═════ INPUT FOR THIS TASK ═════

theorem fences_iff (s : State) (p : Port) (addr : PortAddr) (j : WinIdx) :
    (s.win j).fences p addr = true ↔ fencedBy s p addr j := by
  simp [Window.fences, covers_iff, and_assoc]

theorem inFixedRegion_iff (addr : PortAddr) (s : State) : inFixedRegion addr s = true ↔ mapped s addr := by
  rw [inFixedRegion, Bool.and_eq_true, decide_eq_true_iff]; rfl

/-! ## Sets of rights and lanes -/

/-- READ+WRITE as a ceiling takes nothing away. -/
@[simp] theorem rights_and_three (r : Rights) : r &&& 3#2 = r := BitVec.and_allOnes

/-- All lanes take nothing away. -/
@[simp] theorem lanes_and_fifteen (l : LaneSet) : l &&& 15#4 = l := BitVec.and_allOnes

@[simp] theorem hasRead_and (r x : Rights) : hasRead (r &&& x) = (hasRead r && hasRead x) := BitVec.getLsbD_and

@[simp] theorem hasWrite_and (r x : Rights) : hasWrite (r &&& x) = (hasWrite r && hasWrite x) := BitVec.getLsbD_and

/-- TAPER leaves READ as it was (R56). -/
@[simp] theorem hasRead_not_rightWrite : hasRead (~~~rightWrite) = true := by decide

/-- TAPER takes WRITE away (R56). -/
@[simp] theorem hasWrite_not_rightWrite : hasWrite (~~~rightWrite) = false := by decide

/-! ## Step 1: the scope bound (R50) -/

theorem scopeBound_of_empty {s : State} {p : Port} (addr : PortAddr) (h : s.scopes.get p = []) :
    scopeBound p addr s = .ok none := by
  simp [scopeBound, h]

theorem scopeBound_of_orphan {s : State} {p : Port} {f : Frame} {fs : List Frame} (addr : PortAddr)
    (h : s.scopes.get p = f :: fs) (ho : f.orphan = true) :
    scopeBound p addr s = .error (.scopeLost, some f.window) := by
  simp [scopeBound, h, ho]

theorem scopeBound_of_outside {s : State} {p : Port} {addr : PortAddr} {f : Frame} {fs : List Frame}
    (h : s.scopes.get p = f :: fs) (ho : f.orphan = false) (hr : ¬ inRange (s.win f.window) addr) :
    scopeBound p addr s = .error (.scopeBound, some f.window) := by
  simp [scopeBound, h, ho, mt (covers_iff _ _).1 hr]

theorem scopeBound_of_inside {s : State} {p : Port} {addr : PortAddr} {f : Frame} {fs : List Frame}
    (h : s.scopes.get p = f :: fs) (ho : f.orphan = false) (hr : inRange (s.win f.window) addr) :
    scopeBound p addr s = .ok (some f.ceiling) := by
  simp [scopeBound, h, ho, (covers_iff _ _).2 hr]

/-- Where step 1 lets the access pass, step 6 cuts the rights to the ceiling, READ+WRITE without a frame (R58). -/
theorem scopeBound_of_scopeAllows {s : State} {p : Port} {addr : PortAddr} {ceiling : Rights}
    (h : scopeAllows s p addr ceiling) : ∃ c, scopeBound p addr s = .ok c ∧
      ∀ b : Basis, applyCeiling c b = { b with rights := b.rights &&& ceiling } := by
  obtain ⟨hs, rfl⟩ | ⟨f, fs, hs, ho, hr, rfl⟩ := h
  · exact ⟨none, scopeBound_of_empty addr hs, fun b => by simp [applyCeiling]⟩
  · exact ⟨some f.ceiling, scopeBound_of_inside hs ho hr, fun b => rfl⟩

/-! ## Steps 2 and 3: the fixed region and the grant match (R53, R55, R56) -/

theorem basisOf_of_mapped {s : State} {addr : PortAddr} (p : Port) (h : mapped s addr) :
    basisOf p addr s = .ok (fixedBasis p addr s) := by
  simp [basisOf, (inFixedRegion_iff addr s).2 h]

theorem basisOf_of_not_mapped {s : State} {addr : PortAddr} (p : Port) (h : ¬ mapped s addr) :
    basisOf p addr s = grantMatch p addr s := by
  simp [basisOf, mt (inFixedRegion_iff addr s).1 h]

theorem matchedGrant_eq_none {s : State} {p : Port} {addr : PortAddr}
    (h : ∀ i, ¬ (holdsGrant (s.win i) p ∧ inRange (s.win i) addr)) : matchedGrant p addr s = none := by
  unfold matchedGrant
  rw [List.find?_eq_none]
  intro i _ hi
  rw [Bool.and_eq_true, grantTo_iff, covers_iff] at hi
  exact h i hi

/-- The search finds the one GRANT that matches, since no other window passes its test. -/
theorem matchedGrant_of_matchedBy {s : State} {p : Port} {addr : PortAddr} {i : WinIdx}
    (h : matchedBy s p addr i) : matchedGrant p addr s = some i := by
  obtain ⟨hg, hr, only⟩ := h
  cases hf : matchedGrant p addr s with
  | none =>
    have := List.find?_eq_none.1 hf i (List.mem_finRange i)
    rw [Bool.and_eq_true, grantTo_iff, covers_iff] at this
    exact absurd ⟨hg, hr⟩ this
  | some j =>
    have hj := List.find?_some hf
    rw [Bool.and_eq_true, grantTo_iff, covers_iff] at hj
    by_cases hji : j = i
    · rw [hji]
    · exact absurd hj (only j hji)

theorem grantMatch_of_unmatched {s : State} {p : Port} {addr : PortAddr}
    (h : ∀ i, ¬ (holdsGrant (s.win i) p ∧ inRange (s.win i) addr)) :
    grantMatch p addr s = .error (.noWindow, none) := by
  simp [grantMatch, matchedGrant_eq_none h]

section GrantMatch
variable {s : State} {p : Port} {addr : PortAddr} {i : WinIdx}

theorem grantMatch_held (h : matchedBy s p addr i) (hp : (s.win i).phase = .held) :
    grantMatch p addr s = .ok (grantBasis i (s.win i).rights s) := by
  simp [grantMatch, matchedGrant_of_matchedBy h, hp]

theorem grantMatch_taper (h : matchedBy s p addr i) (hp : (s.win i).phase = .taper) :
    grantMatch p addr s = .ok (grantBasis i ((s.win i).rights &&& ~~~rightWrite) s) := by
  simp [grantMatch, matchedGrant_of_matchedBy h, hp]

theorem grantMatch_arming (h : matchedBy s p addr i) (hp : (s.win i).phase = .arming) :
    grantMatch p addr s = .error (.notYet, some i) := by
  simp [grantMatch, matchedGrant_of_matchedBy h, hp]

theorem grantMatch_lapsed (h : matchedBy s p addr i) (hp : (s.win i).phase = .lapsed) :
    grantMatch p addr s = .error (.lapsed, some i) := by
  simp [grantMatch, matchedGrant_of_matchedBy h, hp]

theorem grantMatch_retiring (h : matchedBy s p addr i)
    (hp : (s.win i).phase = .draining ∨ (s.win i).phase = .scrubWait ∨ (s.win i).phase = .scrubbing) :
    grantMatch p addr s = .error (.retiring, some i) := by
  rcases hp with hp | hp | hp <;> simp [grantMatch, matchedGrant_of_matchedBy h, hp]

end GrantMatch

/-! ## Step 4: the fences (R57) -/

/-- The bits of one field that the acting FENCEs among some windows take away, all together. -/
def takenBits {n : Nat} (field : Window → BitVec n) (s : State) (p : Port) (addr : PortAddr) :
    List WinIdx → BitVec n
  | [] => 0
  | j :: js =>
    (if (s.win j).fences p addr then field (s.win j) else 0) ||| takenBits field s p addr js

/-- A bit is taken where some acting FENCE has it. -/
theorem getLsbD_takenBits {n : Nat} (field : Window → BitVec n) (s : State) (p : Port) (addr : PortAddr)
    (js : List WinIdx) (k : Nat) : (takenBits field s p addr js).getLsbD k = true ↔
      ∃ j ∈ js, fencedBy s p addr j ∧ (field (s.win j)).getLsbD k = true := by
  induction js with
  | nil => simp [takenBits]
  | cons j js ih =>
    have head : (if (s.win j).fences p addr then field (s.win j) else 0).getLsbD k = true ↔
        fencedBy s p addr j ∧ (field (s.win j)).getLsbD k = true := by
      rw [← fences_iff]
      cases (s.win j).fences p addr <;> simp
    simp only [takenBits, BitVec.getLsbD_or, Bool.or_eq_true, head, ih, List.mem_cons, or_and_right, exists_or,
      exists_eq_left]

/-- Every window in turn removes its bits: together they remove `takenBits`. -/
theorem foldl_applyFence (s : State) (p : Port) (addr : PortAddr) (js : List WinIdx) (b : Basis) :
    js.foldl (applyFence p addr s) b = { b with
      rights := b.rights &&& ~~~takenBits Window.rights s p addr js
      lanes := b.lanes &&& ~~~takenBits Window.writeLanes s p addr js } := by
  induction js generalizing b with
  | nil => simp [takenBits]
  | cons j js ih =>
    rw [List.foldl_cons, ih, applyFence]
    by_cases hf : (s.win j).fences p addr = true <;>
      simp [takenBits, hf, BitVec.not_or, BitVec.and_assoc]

═════

WHAT IS NEEDED:
The reply should consist solely of the lines above from the one that has "take nothing away. -/" through the one that has "away (R56). -/", reproduced exactly.

RESULT:
/-- All lanes take nothing away. -/
@[simp] theorem lanes_and_fifteen (l : LaneSet) : l &&& 15#4 = l := BitVec.and_allOnes

@[simp] theorem hasRead_and (r x : Rights) : hasRead (r &&& x) = (hasRead r && hasRead x) := BitVec.getLsbD_and

@[simp] theorem hasWrite_and (r x : Rights) : hasWrite (r &&& x) = (hasWrite r && hasWrite x) := BitVec.getLsbD_and

/-- TAPER leaves READ as it was (R56). -/
@[simp] theorem hasRead_not_rightWrite : hasRead (~~~rightWrite) = true := by decide

/-- TAPER takes WRITE away (R56). -/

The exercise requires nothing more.